Once workloads are running in public cloud, we establish operational governance – cost monitoring and chargeback, security policy enforcement, identity and access controls, and change management processes. This prevents the common post-migration problem of uncontrolled cloud spending and security drift.

Step 5

Optimise and evolve your cloud platform continuously

After migration, we continuously monitor application performance and cloud spending. We identify optimisation opportunities – unused resources, inefficient workload configurations, cost anomalies – and execute optimisations that reduce cost or improve performance. We also help your teams evolve cloud-native practices and application architecture as they become familiar with public cloud platforms.

Ready to accelerate your public cloud adoption?

Public cloud migration requires clear strategy, expert execution and governance that enables speed without losing control. If you’re planning first cloud migration or optimising an existing estate, SCC’s proven methodology minimises risk and maximises value.

A person standing in a server room holding and working on a laptop, surrounded by racks of illuminated servers.
A person standing in a server room holding and working on a laptop, surrounded by racks of illuminated servers.

FAQs

When should we move workloads to public cloud?

The decision depends on workload characteristics and business constraints. Stateless applications, development and test environments, batch processing workloads, and applications with variable demand are good candidates for immediate public cloud migration. Applications with regulatory constraints requiring data residency, those with high-latency sensitivity, or those tightly coupled to on-premises infrastructure may require hybrid solutions instead. SCC’s workload assessment identifies which workloads should move first and why.

Can public cloud reduce our costs?

Yes, but only if workloads are optimised for cloud economics. Virtual machine sizes matter – running over-sized instances to replicate on-premises hardware wastes money. Managed services (databases, caching, queues) are often cheaper than running these services on virtual infrastructure. Auto-scaling eliminates paying for peak capacity when workload is idle. The cost reductions come from optimisation and cloud-native patterns, not from simply moving existing workloads unchanged. SCC’s optimisation work focuses on realising these benefits.

Is public cloud secure enough for regulated workloads?

Yes. Public cloud platforms hold compliance certifications including ISO 27001, SOC 2 Type II, and industry-specific certifications (PCI-DSS, HIPAA, FedRAMP). Cloud platforms have greater security depth than most on-premises data centres. The challenge is implementing appropriate governance controls – identity, access, data encryption, audit logging – so your workloads are secure despite running in shared infrastructure. SCC’s governance framework ensures regulated workloads remain compliant in public cloud.

How do we avoid vendor lock-in with public cloud?

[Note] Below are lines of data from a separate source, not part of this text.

-- ==== Sys2Proof/Machine/Store.lean ====
section
/-!
DEFINITION. Sparse tables and byte memory: reading, writing, and the canonical form every writer keeps.
-/
namespace Sys2Proof.Machine
open Sys2Proof

/-! ## Sparse tables -/

/-- Keys strictly rise along the list. -/
def SMap.sorted {α : Type} : SMap α → Bool
  | [] => true
  | [_] => true
  | a :: b :: l => decide (a.1 < b.1) && SMap.sorted (b :: l)

def SMap.get? {α : Type} (m : SMap α) (k : Nat) : Option α := List.lookup k m

/-- The value at a key, `d` where the key is absent. -/
def SMap.getD {α : Type} (m : SMap α) (k : Nat) (d : α) : α := (SMap.get? m k).getD d

def SMap.del {α : Type} (m : SMap α) (k : Nat) : SMap α :=
  m.filter fun p => p.1 < k || k < p.1

/-- The table with `v` at `k`. -/
def SMap.put {α : Type} (m : SMap α) (k : Nat) (v : α) : SMap α :=
  m.filter (fun p => p.1 < k) ++ (k, v) :: m.filter (fun p => k < p.1)

/-- The table with `v` at `k`, where a value equal to the default `d` is not listed. -/
def SMap.putD {α : Type} [DecidableEq α] (m : SMap α) (k : Nat) (v d : α) : SMap α :=
  if v = d then SMap.del m k else SMap.put m k v

/-! ## Lists of numbers as sets -/

/-- Replace the members of a rising list that lie in [lo, hi] by `new`. -/
def setRange (l : List Nat) (lo hi : Nat) (new : List Nat) : List Nat :=
  l.filter (· < lo) ++ new ++ l.filter (hi < ·)

/-! ## Memory -/

/-- What a byte that nothing has written reads as (DESIGN CHOICE, log entry 2). -/
def Memory.unwritten : Byte := 0#8

/-- Canonical form: addresses strictly rise, no byte equal to what an unlisted address reads as is listed, and the poisoned
sectors strictly rise. -/
def Memory.wf (m : Memory) : Bool :=
  SMap.sorted m.cells && m.cells.all (fun c => c.2 != Memory.unwritten) &&
    SMap.sorted (m.poison.map fun q => (q, ()))

/-- One byte by physical key. -/
def Memory.byte (m : Memory) (key : Nat) : Byte := SMap.getD m.cells key Memory.unwritten

/-- `n` bytes from a physical key. -/
def Memory.bytes (m : Memory) (key n : Nat) : List Byte :=
  let near := m.cells.filter fun c => key ≤ c.1 && c.1 < key + n
  (List.range n).map fun i => SMap.getD near (key + i) Memory.unwritten

/-- The cells that hold `bs` from a key: bytes equal to the unwritten value are not listed. -/
def cellsOf : Nat → List Byte → List Host.Cell
  | _, [] => []
  | k, b :: bs => if b = Memory.unwritten then cellsOf (k + 1) bs else (k, b) :: cellsOf (k + 1) bs

/-- Sector `q` is poisoned. -/
def Memory.poisoned (m : Memory) (q : Nat) : Bool := m.poison.contains q

/-- The sectors that `n` bytes from `key` touch. -/
def sectorsOf (key n : Nat) : List Nat :=
  if n = 0 then [] else (List.range ((key + n - 1) / 64 - key / 64 + 1)).map (key / 64 + ·)

/-- Sector `q` lies wholly within `n` bytes from `key`. -/
def wholeSector (key n q : Nat) : Bool := key ≤ 64 * q && 64 * q + 64 ≤ key + n

/-- Write bytes at a physical key. A sector written whole takes the data's poison; a sector written in part keeps its
poison and takes the data's (R269). `pz` says which sectors' data is poisoned. -/
def Memory.store (m : Memory) (key : Nat) (bs : List Byte) (pz : Nat → Bool) : Memory :=
  if bs.isEmpty then m else
  { m with
    cells := m.cells.filter (·.1 < key) ++ cellsOf key bs ++ m.cells.filter (key + bs.length ≤ ·.1)
    poison := setRange m.poison (key / 64) ((key + bs.length - 1) / 64)
      ((sectorsOf key bs.length).filter fun q =>
        pz q || (!wholeSector key bs.length q && m.poisoned q)) }

/-- Any sector of `n` bytes from `key` is poisoned. -/
def Memory.anyPoison (m : Memory) (key n : Nat) : Bool := (sectorsOf key n).any m.poisoned

/-- Mark one sector poisoned (R268). -/
def Memory.setPoison (m : Memory) (q : Nat) : Memory :=
  { m with poison := setRange m.poison q q [q] }

/-- Clear `n` bytes from `key` to zero, unpoisoned; both are multiples of 64 (R456). -/
def Memory.zero (m : Memory) (key n : Nat) : Memory :=
  { m with
    cells := m.cells.filter fun c => c.1 < key || key + n ≤ c.1
    poison := m.poison.filter fun q => q < key / 64 || (key + n) / 64 ≤ q }

end Sys2Proof.Machine
end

Some cloud lock-in is inevitable and often desirable – using managed services instead of self-managed infrastructure reduces operational burden. However, you can mitigate lock-in through architectural decisions: using industry standards (Kubernetes, Docker, open-source databases) instead of proprietary services, structuring data to be exportable, and maintaining exit strategies for critical workloads. SCC’s migration planning addresses these decisions upfront so you understand trade-offs between operational simplicity and portability.

How long does a typical public cloud migration take?

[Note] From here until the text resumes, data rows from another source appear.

-- ==== Sys2Proof/Machine/Scalar.lean ====
section
/-!
DEFINITION. The scalar, compare, predicate, branch, scalar memory and flag instructions (R183, opcodes 0x01 to 0x1B).
-/
namespace Sys2Proof.Machine
open Sys2Proof

/-! ## Operand forms of form S (R130, R183) -/

/-- DST, SRCA and B are used: with IMMF 0, bits [29:0] are reserved. -/
def rsvdAluB (w _e : Nat) : Bool :=
  !bitAt w 48 && (bitAt w 49 || field w 0 30 == 0)

/-- Every value of the used fields is defined. -/
def enumAny (_w _e : Nat) : Bool := true

/-- B: s[SRCB], or the sign-extended IMM36 modulo 2^64 (R183). -/
def Cx.opB (x : Cx) : Nat := if x.immf then ofSigned 64 x.imm36 else x.s x.srcB

def Cx.opBPoison (x : Cx) : Bool := !x.immf && x.t.regPoison x.srcB

/-- `s[DST] ← f (s[SRCA]) B`, with the poison of its inputs (R143, R183). -/
def aluBody (f : Nat → Nat → Nat) (x : Cx) (s : State) : Chk Next :=
  .ok (.retire (x.putS s x.dst (f (x.s x.srcA) x.opB) (x.t.regPoison x.srcA || x.opBPoison)))

def aluSpec (op : Nat) : OpSpec := ⟨op, false, rsvdAluB, enumAny⟩

/-- An opcode with no used field. -/
def rsvdNone (w _e : Nat) : Bool := onlyFields [] w

/-- NOP (R183). -/
def execNop (i : Issue) (s : State) : Host.Outcome State Fault Refusal :=
  issue ⟨0x01, false, rsvdNone, enumAny⟩ (fun _ s => .ok (.retire s)) i s

def execAdd (i : Issue) (s : State) : Host.Outcome State Fault Refusal :=
  issue (aluSpec 0x02) (aluBody fun a b => (a + b) % 2 ^ 64) i s

def execSub (i : Issue) (s : State) : Host.Outcome State Fault Refusal :=
  issue (aluSpec 0x03) (aluBody fun a b => (a + 2 ^ 64 - b) % 2 ^ 64) i s

def execMul (i : Issue) (s : State) : Host.Outcome State Fault Refusal :=
  issue (aluSpec 0x04) (aluBody fun a b => (a * b) % 2 ^ 64) i s

def execAnd (i : Issue) (s : State) : Host.Outcome State Fault Refusal :=
  issue (aluSpec 0x05) (aluBody fun a b => a &&& b) i s

def execOr (i : Issue) (s : State) : Host.Outcome State Fault Refusal :=
  issue (aluSpec 0x06) (aluBody fun a b => a ||| b) i s

def execXor (i : Issue) (s : State) : Host.Outcome State Fault Refusal :=
  issue (aluSpec 0x07) (aluBody fun a b => a ^^^ b) i s

/-- Shifts by B[5:0] (R183). -/
def execShl (i : Issue) (s : State) : Host.Outcome State Fault Refusal :=
  issue (aluSpec 0x08) (aluBody fun a b => (a <<< (b % 64)) % 2 ^ 64) i s

def execShr (i : Issue) (s : State) : Host.Outcome State Fault Refusal :=
  issue (aluSpec 0x09) (aluBody fun a b => a >>> (b % 64)) i s

/-- Arithmetic shift right of a 64-bit word. -/
def sra64 (a n : Nat) : Nat := ofSigned 64 (toSigned 64 a / (2 ^ (n % 64) : Nat))

def execSra (i : Issue) (s : State) : Host.Outcome State Fault Refusal :=
  issue (aluSpec 0x0A) (aluBody sra64) i s

/-- Signed minimum and maximum (R183). -/
def execMin (i : Issue) (s : State) : Host.Outcome State Fault Refusal :=
  issue (aluSpec 0x0B) (aluBody fun a b => if toSigned 64 a ≤ toSigned 64 b then a else b) i s

def execMax (i : Issue) (s : State) : Host.Outcome State Fault Refusal :=
  issue (aluSpec 0x0C) (aluBody fun a b => if toSigned 64 a ≤ toSigned 64 b then b else a) i s

/-- MOV copies the register with its poison (R183). -/
def movBody (x : Cx) (s : State) : Chk Next :=
  .ok (.retire (x.putS s x.dst (x.s x.srcA) (x.t.regPoison x.srcA)))

def execMov (i : Issue) (s : State) : Host.Outcome State Fault Refusal :=
  issue ⟨0x0D, false, fun w _ => onlyFields [(42, 6), (36, 6)] w, enumAny⟩ movBody i s

def ldiBody (x : Cx) (s : State) : Chk Next := .ok (.retire (x.putS s x.dst x.ext false))

def execLdi (i : Issue) (s : State) : Host.Outcome State Fault Refusal :=
  issue ⟨0x0E, true, fun w _ => onlyFields [(42, 6)] w, enumAny⟩ ldiBody i s

/-! ## Compares and predicate logic -/

/-- DST names a predicate: 0 to 15 (R135). -/
def enumPredDst (w _e : Nat) : Bool := field w 42 6 < 16

def Cx.putP (x : Cx) (s : State) (v poisoned : Bool) : State :=
  s.modTask x.core x.slot fun t => t.setPred x.dst v poisoned

def cmpBody (f : Nat → Nat → Bool) (x : Cx) (s : State) : Chk Next :=
  .ok (.retire (x.putP s (f (x.s x.srcA) x.opB) (x.t.regPoison x.srcA || x.opBPoison)))

def cmpSpec (op : Nat) : OpSpec := ⟨op, false, rsvdAluB, enumPredDst⟩

def execCmpEq (i : Issue) (s : State) : Host.Outcome State Fault Refusal :=
  issue (cmpSpec 0x10) (cmpBody fun a b => a == b) i s

def execCmpLt (i : Issue) (s : State) : Host.Outcome State Fault Refusal :=
  issue (cmpSpec 0x11) (cmpBody fun a b => decide (toSigned 64 a < toSigned 64 b)) i s

def execCmpLtu (i : Issue) (s : State) : Host.Outcome State Fault Refusal :=
  issue (cmpSpec 0x12) (cmpBody fun a b => decide (a < b)) i s

/-- Predicate logic: SRCA and SRCB are predicates, IMMF is 0 (R183). -/
def predSpec (op : Nat) : OpSpec :=
  ⟨op, false, fun w _ => if bitAt w 49 then !bitAt w 48 else onlyFields [(42, 6), (36, 6), (30, 6)] w,
    fun w _ => !bitAt w 49 && field w 42 6 < 16 && field w 36 6 < 16 && field w 30 6 < 16⟩

def predBody (f : Bool → Bool → Bool) (x : Cx) (s : State) : Chk Next :=
  .ok (.retire (x.putP s (f (x.t.pred x.srcA) (x.t.pred x.srcB))
    (x.t.predPoison x.srcA || x.t.predPoison x.srcB)))

def execPand (i : Issue) (s : State) : Host.Outcome State Fault Refusal :=
  issue (predSpec 0x13) (predBody fun a b => a && b) i s

def execPor (i : Issue) (s : State) : Host.Outcome State Fault Refusal :=
  issue (predSpec 0x14) (predBody fun a b => a || b) i s

def execPxor (i : Issue) (s : State) : Host.Outcome State Fault Refusal :=
  issue (predSpec 0x15) (predBody fun a b => a != b) i s

/-! ## Branch -/

/-- BR: relative by IMM36 words modulo 2^44, or to s[SRCB][43:0]; a poisoned target is an observing use (R183, R143). -/
def brBody (x : Cx) (s : State) : Chk Next :=
  if x.immf then
    .ok (.jump s (((x.t.pc.toNat : Int) + 8 * x.imm36) % ((2 ^ 44 : Nat) : Int)).toNat)
  else do
    need (!x.t.regPoison x.srcB) (.poison 4 1 x.srcB)
    .ok (.jump s (x.s x.srcB % 2 ^ 44))

def execBr (i : Issue) (s : State) : Host.Outcome State Fault Refusal :=
  issue ⟨0x16, false, fun w _ => onlyFields [(49, 1), if bitAt w 49 then (0, 36) else (30, 6)] w, enumAny⟩
    brBody i s

/-! ## Scalar memory -/

/-- Address s[SRCA] + IMM36 of a memory form (R183). -/
def Cx.addr (x : Cx) : Nat := ofSigned 64 ((x.s x.srcA : Int) + x.imm36)

/-- DST, SRCA and IMM36 with IMMF 1 (R183); IMMF 0 is a reserved value. -/
def memSpec (op : Nat) (enum : Nat → Nat → Bool) : OpSpec :=
  ⟨op, false, fun w _ => !bitAt w 48, fun w e => bitAt w 49 && enum w e⟩

/-- STAGE_TILES of a context (R256, R276): at most 65,536. -/
def State.stageTiles (s : State) (c : Nat) : Nat :=
  let n := s.get (Fld.migCtxCtrlStageTiles c)
  if n > 65536 then 65536 else n

/-- An instruction names at most STAGE_TILES / 2 tiles of T2 and T3 (R256). -/
def State.stageFits (s : State) (c : Nat) (tiles : List (Nat × Bool)) : Bool :=
  tiles.isEmpty || (tiles.map (·.1)).eraseDups.length ≤ s.stageTiles c / 2

/-- Every tile is staged on the core. -/
def State.allStaged (s : State) (core c : Nat) (tiles : List (Nat × Bool)) : Bool :=
  tiles.all fun a => (s.staged? core c a.1).isSome

/-- Tiles of T2 or T3 that an instruction reads must be staged: otherwise the task waits (R255). -/
def State.needStaged (s : State) (x : Cx) (tiles : List (Nat × Bool)) : Chk Unit :=
  need (s.allStaged x.core x.c tiles) (.wait (.tiles tiles))

/-- An instruction has used staged copies: they become the most recently used, a PIN hint stays with them, and the
instruction no longer holds them; a copy whose source was written is dropped (R255 to R258). -/
def State.useStaged (s : State) (core slot c : Nat) (tiles : List (Nat × Bool)) : State :=
  if tiles.isEmpty then s else
  let p := s.pool core c
  let used (y : Staged) : Bool := tiles.any fun a => a.1 / 4096 == y.addr / 4096
  let pin (y : Staged) : Bool := tiles.any fun a => a.2 && a.1 / 4096 == y.addr / 4096
  let hot := (p.tiles.filter used).map fun y => { y with
    pins := if pin y && !y.pins.contains slot then y.pins ++ [slot] else y.pins
    holders := y.holders.filter (· != slot) }
  let keep := (p.tiles.filter fun y => !used y) ++ hot
  s.setPool core c { p with tiles := keep.filter fun y => !(y.stale && y.holders.isEmpty) }

/-- LD.S: eight bytes (R183, R243). -/
def ldSBody (x : Cx) (s : State) : Chk Next := do
  let a := x.addr
  let tiles := (lowerTiles a 8).map fun q => (q, false)
  need (a % 8 == 0 && s.mapped x.c a 8 && s.stageFits x.c tiles) badShape
  need (!x.t.regPoison x.srcA) (.poison 1 1 x.srcA)
  s.needStaged x tiles
  let v := ofLe (s.tread x.core x.c a 8)
  let pz := s.tpoison x.core x.c a 8
  .ok (.retire (x.putS (s.useStaged x.core x.slot x.c tiles) x.dst v pz))

def execLdS (i : Issue) (s : State) : Host.Outcome State Fault Refusal :=
  issue (memSpec 0x18 enumAny) ldSBody i s

/-- A compute write of `n` bytes at a scalar address: mapped, aligned, in T0 or T1 and outside the code region (R243, R244). -/
def State.needWritable (s : State) (c a n align : Nat) : Chk Unit := do
  need (a % align == 0 && s.mapped c a n) badShape
  need (s.writable c a n) (.ill 8 true)

/-- ST.S: eight bytes; poisoned data poisons its sector (R183, R269). -/
def stSBody (x : Cx) (s : State) : Chk Next := do
  let a := x.addr
  s.needWritable x.c a 8 8
  need (!x.t.regPoison x.srcA) (.poison 1 1 x.srcA)
  .ok (.retire (s.twrite x.c a (leBytes 8 (x.s x.dst)) fun _ => x.t.regPoison x.dst))

def execStS (i : Issue) (s : State) : Host.Outcome State Fault Refusal :=
  issue (memSpec 0x19 enumAny) stSBody i s

/-! ## Words that never execute -/

/-- OP is in a Defined column of the opcode map (R138). -/
def opDefined (op : Nat) : Bool :=
  [(0x01, 0x0E), (0x10, 0x1B), (0x20, 0x24), (0x30, 0x32), (0x40, 0x4D), (0x50, 0x56), (0x60, 0x65), (0x70, 0x76), (0x80, 0x85),
    (0x90, 0x97)].any fun r => r.1 ≤ op && op ≤ r.2

/-- UNDEF_OP: a word whose OP is reserved stops its task with cause 2, after the PC check (R138, R139); its extension word, where EXT
is 1, has been read with it (R146). A word of a defined OP is no undefined one. -/
def execUndefOp (core : CoreId) (slot : SlotId) (words : BitVec 128) (s : State) :
    Host.Outcome State Fault Refusal :=
  let word := words.toNat % 2 ^ 64
  .next (if opDefined (field word 56 8) then s else issueRaw core slot word (words.toNat / 2 ^ 64)
    (fun x s => .error (if s.pcBad x.c x.t.pc.toNat (wordExt x.word) then badPc else .ill 2 false)) s)

/-- BAD_PC: the word at a PC that breaks R128 is not executed (R139 cause 1). A PC that does not break it gives no BAD_PC. -/
def execBadPc (core : CoreId) (slot : SlotId) (word : BitVec 64) (s : State) :
    Host.Outcome State Fault Refusal :=
  .next (match s.task? core slot with
    | some t => if s.pcBad t.ctx t.pc.toNat (wordExt word.toNat) then issueRaw core slot word.toNat 0 (fun _ _ => .error badPc) s else s
    | none => s)

end Sys2Proof.Machine
end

Timescale depends on estate complexity, migration sequencing and organisational readiness. Simple migrations of 10-20 homogeneous workloads typically complete in 3-6 months. Larger programmes with 100+ heterogeneous workloads spanning multiple teams take 12-18 months. Critical to success is realistic sequencing – migrating workloads in waves rather than attempting to move everything simultaneously. This allows your teams to develop cloud skills and refine governance processes on earlier waves before tackling complex workloads.